(Collected data)
+-------+

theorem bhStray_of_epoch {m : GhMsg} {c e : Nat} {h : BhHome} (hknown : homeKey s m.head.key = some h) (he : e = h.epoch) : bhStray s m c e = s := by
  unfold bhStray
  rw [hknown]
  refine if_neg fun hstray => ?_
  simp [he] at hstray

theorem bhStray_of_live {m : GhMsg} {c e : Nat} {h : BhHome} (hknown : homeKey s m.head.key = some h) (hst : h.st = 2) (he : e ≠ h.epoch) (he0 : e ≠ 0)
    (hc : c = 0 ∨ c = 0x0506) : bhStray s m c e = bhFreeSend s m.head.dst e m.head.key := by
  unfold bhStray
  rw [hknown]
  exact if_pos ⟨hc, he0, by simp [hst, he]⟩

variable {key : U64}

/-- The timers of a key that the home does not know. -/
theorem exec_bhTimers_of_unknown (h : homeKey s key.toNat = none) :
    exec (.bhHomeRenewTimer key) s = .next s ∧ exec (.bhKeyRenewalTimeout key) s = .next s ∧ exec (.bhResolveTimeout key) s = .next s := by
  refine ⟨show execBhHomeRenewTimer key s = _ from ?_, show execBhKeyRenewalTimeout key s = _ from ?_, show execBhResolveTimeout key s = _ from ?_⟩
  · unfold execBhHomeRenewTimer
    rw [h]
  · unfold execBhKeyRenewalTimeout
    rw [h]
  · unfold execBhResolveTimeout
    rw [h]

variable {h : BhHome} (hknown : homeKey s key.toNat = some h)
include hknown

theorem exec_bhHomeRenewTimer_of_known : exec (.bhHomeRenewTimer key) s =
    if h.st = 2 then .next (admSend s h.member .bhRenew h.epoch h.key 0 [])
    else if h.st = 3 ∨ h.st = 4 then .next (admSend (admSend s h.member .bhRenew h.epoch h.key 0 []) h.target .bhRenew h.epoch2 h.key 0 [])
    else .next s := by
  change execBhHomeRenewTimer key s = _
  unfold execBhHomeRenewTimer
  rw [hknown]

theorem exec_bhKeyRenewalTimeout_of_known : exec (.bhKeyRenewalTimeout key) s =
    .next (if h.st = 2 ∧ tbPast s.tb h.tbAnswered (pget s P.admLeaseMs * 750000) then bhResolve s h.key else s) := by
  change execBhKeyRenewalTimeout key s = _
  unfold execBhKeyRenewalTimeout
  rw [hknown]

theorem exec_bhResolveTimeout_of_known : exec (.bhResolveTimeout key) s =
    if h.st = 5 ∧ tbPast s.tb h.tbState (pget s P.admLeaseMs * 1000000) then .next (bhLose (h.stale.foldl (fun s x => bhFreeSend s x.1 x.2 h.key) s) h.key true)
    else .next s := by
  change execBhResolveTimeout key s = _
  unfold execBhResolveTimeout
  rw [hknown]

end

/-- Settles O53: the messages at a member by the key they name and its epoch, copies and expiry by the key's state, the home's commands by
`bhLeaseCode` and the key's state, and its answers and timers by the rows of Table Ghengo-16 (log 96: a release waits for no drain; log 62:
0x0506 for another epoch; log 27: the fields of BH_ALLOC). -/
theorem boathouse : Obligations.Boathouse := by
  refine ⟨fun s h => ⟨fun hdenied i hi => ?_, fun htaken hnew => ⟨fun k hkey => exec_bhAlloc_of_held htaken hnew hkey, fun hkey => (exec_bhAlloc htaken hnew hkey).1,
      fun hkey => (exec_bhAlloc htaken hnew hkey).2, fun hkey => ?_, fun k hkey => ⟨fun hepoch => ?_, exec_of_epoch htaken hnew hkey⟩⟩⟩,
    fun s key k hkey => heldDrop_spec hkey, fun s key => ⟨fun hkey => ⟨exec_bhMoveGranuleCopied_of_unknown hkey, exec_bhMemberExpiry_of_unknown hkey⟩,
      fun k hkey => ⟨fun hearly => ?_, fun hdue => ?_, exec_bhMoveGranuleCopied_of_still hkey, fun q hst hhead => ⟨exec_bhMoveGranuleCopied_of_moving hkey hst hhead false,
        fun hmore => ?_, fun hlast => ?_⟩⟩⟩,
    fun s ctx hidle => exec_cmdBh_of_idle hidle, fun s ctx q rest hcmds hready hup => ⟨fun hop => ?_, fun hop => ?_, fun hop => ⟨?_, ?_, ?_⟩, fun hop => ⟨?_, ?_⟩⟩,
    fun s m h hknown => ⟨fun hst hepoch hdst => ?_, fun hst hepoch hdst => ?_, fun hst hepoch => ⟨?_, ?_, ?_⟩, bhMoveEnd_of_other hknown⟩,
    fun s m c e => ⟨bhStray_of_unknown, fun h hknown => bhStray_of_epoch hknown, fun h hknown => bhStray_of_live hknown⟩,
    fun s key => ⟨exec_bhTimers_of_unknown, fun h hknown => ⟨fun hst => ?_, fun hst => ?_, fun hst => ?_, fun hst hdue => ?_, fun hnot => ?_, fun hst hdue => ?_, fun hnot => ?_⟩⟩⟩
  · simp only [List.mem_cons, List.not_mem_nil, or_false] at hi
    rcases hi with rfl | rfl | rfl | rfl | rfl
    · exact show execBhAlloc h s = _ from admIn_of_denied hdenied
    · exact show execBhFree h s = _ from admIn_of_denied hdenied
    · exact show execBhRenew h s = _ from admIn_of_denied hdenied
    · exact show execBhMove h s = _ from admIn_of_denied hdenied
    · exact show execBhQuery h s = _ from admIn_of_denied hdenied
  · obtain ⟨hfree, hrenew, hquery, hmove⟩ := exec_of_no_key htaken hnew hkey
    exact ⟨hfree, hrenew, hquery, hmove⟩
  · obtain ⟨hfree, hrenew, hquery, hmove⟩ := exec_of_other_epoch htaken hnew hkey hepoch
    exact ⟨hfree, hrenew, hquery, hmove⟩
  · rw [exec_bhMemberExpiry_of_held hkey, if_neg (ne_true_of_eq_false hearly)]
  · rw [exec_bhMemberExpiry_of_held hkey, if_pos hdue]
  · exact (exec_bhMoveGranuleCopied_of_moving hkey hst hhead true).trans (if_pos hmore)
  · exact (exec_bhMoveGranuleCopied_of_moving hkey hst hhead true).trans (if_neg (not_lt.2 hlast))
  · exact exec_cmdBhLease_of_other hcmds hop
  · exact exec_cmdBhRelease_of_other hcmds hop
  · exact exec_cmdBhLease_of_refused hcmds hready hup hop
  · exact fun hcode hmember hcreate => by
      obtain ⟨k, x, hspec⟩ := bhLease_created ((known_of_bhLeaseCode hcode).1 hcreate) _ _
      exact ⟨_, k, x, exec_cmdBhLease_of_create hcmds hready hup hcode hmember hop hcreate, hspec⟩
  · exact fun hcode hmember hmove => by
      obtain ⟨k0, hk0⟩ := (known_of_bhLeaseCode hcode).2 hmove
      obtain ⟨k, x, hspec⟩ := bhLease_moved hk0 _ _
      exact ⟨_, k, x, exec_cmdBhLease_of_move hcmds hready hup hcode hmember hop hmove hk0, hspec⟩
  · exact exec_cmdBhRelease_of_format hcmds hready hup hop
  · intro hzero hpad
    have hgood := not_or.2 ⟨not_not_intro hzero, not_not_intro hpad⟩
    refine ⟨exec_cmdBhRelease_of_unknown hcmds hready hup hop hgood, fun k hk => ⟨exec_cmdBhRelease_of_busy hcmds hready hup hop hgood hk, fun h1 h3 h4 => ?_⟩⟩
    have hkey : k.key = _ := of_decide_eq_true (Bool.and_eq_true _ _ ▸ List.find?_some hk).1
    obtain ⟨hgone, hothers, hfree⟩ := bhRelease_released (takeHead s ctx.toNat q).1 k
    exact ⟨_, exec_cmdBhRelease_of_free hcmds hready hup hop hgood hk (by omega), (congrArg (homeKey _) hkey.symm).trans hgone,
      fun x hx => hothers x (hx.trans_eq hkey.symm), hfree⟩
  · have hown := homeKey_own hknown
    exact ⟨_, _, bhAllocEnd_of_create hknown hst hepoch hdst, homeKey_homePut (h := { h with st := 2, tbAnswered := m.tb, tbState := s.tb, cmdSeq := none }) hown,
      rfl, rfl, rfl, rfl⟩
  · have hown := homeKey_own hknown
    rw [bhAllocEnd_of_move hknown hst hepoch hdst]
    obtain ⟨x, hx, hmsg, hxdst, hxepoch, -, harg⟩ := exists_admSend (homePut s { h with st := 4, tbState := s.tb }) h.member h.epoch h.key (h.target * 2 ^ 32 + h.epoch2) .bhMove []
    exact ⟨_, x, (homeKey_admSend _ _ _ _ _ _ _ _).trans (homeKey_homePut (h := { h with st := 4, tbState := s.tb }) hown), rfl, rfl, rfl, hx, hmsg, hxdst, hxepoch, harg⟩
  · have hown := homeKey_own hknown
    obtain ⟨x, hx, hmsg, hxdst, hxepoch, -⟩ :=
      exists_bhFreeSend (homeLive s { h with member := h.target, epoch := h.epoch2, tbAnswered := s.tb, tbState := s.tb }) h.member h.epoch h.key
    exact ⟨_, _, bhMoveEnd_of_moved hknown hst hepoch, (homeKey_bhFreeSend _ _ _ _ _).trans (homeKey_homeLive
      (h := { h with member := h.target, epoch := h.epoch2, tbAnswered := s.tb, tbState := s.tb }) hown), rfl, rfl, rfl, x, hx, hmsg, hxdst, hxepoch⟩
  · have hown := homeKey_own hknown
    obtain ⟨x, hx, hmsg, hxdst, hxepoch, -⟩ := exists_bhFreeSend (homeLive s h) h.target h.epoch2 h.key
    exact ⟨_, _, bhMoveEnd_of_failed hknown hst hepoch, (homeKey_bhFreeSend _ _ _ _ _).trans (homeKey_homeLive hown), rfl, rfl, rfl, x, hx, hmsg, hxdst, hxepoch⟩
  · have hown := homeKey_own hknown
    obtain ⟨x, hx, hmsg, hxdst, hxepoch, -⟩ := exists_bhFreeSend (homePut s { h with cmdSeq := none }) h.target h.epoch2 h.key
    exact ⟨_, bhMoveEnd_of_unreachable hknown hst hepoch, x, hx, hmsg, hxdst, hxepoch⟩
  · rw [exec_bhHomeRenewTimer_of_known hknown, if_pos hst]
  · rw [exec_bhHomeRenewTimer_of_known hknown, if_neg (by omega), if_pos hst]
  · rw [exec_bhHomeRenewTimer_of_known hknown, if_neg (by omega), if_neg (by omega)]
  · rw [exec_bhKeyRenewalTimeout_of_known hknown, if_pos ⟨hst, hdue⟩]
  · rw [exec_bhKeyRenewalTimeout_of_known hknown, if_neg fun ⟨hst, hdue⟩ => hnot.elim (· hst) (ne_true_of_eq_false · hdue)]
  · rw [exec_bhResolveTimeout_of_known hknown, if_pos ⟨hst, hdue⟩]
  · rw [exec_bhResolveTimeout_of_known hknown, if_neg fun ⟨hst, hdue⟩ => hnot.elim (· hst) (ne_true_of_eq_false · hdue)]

+-------+

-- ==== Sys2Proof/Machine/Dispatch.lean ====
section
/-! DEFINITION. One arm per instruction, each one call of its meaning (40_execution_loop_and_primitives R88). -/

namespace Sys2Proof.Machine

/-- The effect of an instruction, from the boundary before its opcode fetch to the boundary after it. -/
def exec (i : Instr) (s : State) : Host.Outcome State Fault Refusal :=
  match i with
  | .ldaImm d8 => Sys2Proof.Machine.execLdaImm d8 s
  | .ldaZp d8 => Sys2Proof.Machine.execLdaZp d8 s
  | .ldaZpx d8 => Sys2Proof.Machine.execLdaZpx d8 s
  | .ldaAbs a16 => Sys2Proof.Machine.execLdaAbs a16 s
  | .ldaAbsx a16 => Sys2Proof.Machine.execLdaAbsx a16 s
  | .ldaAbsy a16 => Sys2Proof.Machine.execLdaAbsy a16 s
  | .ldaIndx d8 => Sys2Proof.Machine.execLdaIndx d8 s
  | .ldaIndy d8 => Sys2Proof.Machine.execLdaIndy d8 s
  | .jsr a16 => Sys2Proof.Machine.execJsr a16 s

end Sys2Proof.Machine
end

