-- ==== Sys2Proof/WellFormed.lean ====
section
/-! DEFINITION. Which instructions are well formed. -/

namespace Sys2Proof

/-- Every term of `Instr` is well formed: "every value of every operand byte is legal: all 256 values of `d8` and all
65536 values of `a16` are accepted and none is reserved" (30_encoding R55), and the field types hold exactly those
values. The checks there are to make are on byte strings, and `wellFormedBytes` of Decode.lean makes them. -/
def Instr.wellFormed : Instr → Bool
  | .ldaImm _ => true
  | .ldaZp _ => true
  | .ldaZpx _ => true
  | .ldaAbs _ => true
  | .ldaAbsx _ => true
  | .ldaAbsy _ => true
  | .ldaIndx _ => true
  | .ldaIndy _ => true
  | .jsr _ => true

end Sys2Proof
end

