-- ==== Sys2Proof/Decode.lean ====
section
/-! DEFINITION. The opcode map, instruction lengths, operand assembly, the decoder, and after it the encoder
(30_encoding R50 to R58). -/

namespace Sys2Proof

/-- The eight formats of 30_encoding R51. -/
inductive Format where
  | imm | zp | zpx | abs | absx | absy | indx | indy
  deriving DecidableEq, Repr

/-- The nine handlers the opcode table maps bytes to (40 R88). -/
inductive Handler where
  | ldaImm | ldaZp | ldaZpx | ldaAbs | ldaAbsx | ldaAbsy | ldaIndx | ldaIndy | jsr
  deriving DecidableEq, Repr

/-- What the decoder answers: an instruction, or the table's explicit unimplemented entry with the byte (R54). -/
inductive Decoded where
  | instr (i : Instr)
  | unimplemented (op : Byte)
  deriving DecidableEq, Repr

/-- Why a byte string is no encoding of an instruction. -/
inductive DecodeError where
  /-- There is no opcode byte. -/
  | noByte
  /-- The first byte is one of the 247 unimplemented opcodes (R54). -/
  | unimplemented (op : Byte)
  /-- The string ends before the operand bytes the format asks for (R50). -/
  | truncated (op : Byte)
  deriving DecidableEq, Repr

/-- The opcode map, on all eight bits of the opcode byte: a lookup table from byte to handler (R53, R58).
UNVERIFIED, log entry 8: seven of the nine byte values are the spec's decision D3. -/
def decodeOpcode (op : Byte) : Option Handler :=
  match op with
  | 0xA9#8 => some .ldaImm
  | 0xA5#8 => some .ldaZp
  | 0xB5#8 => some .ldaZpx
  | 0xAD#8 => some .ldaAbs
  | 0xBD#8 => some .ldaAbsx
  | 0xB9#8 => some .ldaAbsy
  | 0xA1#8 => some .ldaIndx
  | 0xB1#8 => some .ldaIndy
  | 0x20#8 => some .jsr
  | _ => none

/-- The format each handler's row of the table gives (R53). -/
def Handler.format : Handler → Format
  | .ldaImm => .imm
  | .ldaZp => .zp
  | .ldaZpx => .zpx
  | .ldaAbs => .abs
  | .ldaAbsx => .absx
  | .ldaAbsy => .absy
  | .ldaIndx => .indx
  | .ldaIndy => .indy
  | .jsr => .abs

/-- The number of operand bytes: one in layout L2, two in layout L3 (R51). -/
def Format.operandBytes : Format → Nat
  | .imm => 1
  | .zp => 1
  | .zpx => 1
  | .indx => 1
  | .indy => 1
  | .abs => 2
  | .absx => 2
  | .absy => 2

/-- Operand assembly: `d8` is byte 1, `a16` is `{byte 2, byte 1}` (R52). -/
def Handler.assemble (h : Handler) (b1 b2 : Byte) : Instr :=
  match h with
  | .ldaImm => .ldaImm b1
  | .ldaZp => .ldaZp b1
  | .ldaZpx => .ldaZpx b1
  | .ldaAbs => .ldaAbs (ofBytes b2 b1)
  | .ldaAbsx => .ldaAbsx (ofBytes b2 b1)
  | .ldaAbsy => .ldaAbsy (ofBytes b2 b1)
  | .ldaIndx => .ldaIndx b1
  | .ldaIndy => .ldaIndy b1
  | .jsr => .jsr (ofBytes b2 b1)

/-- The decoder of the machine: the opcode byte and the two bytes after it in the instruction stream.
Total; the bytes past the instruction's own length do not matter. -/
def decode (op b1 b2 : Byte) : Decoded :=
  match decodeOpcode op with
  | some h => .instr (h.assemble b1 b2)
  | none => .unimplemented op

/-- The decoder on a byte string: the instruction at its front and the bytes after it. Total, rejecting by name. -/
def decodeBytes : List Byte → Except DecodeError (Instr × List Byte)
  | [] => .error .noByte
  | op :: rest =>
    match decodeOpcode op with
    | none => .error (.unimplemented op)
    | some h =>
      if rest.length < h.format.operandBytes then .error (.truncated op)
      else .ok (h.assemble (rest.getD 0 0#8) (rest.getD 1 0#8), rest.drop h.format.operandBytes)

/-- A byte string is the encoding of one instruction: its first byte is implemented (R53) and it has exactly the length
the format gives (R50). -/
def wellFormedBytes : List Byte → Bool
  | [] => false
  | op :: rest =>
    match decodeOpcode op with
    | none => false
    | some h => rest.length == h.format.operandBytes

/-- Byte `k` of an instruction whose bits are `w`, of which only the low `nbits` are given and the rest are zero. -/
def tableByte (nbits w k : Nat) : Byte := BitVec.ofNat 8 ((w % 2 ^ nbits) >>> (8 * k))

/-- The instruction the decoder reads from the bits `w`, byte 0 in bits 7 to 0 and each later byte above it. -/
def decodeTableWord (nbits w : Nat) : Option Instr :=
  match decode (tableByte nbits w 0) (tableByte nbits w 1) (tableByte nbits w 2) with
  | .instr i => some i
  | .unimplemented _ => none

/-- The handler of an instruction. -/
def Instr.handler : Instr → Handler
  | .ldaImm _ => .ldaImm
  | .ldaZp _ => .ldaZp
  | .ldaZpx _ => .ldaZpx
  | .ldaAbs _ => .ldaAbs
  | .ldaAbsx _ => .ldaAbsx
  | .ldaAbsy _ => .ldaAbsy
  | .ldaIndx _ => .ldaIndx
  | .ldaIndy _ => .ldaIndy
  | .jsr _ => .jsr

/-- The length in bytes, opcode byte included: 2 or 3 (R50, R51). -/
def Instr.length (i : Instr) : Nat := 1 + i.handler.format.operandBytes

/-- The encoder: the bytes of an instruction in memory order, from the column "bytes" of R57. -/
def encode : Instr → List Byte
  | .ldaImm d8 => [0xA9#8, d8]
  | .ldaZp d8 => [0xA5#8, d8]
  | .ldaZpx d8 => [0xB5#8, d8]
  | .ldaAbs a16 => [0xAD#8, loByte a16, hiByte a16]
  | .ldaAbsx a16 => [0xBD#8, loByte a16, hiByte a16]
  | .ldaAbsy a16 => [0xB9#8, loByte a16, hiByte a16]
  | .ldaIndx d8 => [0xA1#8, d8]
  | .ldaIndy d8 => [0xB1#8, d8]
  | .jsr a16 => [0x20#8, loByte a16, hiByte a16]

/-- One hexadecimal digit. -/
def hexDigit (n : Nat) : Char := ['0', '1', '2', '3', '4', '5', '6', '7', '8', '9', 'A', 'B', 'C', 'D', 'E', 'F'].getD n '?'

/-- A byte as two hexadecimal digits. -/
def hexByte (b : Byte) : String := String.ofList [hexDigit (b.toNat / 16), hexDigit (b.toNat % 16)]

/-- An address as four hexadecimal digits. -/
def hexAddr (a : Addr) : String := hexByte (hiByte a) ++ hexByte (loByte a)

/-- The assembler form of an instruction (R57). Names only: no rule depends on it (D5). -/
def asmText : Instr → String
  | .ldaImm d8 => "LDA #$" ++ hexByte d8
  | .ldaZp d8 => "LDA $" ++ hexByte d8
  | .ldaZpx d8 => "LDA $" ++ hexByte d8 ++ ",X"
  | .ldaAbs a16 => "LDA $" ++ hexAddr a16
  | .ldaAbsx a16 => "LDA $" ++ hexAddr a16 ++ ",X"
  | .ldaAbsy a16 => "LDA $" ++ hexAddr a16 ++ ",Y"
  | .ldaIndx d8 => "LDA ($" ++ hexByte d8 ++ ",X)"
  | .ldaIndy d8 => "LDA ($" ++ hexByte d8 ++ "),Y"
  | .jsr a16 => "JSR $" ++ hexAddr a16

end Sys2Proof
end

+-------+

INSTRUCTIONS FOR THE TASK:
Read the data above and pull out each line that holds the string "hpad".

SOLVED PROBLEM:
  · intro hzero hpad
    have hgood := not_or.2 ⟨not_not_intro hzero, not_not_intro hpad⟩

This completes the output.